*MATERIAL FOR THIS TASK*.
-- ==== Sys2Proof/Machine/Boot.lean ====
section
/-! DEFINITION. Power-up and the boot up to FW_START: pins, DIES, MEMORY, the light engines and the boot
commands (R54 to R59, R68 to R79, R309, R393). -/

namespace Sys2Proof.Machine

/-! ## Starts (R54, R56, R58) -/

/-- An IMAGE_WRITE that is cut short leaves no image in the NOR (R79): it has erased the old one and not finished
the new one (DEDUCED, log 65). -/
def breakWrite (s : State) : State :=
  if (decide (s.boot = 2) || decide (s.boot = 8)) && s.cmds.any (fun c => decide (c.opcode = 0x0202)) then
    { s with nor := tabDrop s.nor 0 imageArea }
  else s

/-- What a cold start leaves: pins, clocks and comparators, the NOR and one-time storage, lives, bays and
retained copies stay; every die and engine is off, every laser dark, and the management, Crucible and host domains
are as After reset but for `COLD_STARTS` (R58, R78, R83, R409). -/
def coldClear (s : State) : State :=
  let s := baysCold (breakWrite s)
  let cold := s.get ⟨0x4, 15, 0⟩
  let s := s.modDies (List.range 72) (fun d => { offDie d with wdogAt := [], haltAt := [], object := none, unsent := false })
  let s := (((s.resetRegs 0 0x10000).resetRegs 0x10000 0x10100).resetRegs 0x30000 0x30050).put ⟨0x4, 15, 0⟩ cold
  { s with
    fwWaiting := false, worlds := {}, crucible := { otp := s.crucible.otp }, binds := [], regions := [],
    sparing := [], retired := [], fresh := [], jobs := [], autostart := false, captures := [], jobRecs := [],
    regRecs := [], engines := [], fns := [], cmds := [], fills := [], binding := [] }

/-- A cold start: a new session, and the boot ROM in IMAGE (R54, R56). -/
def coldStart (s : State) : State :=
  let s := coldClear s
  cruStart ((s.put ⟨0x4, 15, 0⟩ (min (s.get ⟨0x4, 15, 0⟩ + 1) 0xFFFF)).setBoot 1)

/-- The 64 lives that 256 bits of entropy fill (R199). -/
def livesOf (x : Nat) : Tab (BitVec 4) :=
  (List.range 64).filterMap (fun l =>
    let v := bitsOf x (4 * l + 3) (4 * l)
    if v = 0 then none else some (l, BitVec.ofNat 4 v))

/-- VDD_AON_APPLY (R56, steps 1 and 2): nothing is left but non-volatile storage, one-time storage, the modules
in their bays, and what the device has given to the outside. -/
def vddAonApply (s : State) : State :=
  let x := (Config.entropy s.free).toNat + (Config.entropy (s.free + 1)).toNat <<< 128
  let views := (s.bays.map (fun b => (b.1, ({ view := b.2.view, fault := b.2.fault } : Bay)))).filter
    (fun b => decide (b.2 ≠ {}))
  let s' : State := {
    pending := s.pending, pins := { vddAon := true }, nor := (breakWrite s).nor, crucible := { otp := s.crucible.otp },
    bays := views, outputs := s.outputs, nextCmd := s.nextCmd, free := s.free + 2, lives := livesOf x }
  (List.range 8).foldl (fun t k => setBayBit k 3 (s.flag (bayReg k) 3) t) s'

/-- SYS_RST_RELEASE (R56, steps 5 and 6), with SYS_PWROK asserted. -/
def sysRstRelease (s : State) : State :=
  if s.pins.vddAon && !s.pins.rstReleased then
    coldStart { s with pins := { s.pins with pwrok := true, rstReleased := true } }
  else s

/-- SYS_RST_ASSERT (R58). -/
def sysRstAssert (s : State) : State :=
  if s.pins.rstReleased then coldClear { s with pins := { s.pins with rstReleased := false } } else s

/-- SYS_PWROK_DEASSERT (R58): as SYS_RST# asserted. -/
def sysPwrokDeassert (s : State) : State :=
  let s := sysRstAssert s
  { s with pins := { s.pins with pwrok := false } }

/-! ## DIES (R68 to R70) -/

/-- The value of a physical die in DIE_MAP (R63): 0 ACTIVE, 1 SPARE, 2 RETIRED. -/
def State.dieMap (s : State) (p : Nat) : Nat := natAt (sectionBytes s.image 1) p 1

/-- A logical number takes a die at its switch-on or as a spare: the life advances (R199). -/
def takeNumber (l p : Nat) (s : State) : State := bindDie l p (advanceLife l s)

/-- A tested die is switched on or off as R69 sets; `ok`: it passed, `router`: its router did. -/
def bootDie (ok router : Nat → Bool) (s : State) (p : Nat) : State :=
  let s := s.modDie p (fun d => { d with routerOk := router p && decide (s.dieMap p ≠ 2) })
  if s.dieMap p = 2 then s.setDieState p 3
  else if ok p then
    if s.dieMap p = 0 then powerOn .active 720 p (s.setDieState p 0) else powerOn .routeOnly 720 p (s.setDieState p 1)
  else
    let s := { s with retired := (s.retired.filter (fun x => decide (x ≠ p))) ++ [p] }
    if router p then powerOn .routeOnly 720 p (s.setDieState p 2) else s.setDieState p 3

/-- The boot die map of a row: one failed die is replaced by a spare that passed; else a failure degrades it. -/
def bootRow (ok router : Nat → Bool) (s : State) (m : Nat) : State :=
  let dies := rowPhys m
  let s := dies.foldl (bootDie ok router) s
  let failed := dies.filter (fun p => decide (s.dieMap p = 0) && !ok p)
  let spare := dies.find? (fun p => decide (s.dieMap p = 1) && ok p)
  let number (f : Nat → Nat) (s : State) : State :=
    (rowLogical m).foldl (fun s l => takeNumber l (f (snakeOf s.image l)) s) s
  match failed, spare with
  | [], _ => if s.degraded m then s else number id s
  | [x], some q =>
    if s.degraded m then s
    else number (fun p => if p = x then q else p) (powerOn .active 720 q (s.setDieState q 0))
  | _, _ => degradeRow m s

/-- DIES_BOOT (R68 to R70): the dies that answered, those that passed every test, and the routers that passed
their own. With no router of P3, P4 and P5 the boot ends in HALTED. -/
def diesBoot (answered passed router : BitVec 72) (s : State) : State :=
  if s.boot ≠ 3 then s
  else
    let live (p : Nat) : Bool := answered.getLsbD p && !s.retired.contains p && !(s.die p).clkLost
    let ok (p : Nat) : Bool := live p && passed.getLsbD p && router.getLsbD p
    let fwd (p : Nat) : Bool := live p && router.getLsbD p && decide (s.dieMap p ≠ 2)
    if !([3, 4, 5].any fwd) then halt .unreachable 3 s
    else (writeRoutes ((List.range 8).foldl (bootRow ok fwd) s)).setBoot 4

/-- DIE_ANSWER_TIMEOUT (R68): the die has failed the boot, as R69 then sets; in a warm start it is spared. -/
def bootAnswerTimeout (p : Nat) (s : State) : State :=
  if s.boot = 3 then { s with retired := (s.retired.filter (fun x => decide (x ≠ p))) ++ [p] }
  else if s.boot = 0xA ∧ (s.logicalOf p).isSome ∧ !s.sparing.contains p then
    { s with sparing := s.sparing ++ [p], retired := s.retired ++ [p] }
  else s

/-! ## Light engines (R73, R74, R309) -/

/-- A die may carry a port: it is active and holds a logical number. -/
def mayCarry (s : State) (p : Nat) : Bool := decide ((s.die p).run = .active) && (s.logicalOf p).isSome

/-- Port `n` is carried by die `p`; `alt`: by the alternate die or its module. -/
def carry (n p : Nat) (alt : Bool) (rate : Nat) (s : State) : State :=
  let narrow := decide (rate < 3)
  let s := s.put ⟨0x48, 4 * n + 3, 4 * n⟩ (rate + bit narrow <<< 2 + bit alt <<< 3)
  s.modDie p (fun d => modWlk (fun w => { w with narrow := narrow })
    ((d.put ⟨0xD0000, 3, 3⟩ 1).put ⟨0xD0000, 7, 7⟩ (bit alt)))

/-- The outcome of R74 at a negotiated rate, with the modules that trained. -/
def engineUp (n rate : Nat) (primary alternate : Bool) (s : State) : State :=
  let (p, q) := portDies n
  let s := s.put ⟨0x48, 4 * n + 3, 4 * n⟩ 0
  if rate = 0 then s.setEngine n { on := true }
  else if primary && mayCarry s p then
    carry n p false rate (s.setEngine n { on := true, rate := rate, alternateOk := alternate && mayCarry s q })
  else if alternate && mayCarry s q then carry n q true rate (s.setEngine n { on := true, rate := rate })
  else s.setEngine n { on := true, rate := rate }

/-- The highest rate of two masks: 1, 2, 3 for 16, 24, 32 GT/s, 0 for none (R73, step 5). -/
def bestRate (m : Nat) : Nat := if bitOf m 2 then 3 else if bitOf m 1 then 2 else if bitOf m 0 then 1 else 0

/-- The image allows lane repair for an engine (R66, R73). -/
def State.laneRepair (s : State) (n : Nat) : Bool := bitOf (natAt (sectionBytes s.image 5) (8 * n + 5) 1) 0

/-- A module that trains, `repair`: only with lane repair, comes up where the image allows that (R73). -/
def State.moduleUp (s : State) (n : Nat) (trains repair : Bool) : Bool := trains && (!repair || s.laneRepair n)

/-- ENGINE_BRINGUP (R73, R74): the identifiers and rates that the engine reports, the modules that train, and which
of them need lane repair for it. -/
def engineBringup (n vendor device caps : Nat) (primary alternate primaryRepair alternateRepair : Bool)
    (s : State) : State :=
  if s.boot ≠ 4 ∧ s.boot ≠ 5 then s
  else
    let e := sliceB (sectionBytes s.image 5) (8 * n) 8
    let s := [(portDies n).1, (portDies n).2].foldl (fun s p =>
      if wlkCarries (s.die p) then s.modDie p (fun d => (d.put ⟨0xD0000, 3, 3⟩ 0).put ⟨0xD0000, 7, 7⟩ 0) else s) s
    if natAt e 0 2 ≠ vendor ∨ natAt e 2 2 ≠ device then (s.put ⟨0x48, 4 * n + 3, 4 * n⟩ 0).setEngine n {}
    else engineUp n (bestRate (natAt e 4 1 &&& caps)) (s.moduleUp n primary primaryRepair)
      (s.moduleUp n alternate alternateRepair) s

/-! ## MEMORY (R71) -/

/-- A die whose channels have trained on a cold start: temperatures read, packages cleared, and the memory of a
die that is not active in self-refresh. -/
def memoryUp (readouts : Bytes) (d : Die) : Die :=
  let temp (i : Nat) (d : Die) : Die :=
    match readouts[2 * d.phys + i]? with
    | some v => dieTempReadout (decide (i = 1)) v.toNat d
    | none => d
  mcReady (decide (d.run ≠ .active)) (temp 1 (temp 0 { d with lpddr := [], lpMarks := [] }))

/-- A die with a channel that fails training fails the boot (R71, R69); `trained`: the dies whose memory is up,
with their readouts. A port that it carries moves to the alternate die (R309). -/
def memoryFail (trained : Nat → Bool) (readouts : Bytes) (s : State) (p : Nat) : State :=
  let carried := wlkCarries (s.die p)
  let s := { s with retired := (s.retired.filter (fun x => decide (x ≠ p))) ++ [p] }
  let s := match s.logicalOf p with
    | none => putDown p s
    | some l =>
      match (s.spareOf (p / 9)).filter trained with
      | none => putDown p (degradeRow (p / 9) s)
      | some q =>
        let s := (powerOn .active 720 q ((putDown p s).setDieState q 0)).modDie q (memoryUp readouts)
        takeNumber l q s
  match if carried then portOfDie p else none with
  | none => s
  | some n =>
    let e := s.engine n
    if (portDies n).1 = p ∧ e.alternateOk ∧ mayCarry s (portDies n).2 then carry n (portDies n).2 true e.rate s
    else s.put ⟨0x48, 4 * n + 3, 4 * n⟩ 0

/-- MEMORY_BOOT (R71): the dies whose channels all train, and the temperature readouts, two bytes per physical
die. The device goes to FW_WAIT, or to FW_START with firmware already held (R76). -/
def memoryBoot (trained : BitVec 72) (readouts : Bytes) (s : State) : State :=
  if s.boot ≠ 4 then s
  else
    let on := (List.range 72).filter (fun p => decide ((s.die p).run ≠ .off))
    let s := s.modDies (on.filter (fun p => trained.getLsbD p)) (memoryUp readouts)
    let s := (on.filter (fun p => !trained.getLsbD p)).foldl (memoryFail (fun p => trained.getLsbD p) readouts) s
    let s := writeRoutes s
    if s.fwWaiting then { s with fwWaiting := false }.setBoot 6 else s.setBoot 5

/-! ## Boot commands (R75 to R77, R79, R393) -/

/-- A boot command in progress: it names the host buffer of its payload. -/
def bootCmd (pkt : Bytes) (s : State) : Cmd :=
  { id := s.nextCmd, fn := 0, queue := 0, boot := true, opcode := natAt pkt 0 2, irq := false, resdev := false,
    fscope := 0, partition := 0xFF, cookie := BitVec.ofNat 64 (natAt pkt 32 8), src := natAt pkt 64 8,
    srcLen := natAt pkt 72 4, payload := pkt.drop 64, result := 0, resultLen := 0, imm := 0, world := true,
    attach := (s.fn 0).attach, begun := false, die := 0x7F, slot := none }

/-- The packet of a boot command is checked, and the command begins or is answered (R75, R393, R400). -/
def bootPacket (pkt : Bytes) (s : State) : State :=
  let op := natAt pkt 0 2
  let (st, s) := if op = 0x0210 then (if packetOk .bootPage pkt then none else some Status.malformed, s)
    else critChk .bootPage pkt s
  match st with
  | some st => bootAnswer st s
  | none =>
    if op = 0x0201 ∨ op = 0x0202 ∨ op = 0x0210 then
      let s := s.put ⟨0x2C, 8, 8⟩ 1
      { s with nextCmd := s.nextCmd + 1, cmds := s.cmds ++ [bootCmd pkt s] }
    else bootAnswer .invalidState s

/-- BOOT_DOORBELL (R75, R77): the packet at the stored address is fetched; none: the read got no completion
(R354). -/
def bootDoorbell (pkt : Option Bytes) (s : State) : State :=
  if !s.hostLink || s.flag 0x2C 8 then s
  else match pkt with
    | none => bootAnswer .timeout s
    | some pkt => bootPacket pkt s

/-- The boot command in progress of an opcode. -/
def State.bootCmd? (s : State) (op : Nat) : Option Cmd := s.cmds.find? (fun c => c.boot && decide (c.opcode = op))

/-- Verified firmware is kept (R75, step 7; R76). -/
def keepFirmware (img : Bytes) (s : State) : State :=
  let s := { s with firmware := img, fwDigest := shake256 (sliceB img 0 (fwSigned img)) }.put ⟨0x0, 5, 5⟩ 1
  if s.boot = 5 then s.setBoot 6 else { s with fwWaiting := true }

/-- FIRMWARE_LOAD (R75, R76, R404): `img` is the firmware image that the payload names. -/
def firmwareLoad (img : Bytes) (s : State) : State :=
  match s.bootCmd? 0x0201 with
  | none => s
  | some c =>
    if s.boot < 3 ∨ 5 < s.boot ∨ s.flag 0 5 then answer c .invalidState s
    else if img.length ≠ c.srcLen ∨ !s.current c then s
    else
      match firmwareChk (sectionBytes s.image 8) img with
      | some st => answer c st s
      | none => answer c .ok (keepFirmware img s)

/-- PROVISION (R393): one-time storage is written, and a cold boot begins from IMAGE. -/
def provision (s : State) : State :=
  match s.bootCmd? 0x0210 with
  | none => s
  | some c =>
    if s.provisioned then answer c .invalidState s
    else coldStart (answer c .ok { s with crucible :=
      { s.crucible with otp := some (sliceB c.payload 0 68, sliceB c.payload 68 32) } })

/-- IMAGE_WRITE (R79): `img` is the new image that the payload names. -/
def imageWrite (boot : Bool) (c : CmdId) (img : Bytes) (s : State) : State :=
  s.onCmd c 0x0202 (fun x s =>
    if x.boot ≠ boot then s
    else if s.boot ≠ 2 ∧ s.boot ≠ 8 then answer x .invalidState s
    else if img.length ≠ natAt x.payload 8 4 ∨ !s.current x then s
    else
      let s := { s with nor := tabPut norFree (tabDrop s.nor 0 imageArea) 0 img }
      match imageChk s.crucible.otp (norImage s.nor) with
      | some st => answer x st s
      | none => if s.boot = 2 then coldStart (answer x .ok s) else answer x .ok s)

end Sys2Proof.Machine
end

*WORK INSTRUCTIONS*. Using the data above, reproduce exactly the lines from the line that contains "def memoryUp (readouts" through the line that contains "else s.put ⟨0x48, 4 * n + 3, 4 * n⟩ 0", including both.

*RESPONSE TO THIS TASK*.
def memoryUp (readouts : Bytes) (d : Die) : Die :=
  let temp (i : Nat) (d : Die) : Die :=
    match readouts[2 * d.phys + i]? with
    | some v => dieTempReadout (decide (i = 1)) v.toNat d
    | none => d
  mcReady (decide (d.run ≠ .active)) (temp 1 (temp 0 { d with lpddr := [], lpMarks := [] }))

/-- A die with a channel that fails training fails the boot (R71, R69); `trained`: the dies whose memory is up,
with their readouts. A port that it carries moves to the alternate die (R309). -/
def memoryFail (trained : Nat → Bool) (readouts : Bytes) (s : State) (p : Nat) : State :=
  let carried := wlkCarries (s.die p)
  let s := { s with retired := (s.retired.filter (fun x => decide (x ≠ p))) ++ [p] }
  let s := match s.logicalOf p with
    | none => putDown p s
    | some l =>
      match (s.spareOf (p / 9)).filter trained with
      | none => putDown p (degradeRow (p / 9) s)
      | some q =>
        let s := (powerOn .active 720 q ((putDown p s).setDieState q 0)).modDie q (memoryUp readouts)
        takeNumber l q s
  match if carried then portOfDie p else none with
  | none => s
  | some n =>
    let e := s.engine n
    if (portDies n).1 = p ∧ e.alternateOk ∧ mayCarry s (portDies n).2 then carry n (portDies n).2 true e.rate s
    else s.put ⟨0x48, 4 * n + 3, 4 * n⟩ 0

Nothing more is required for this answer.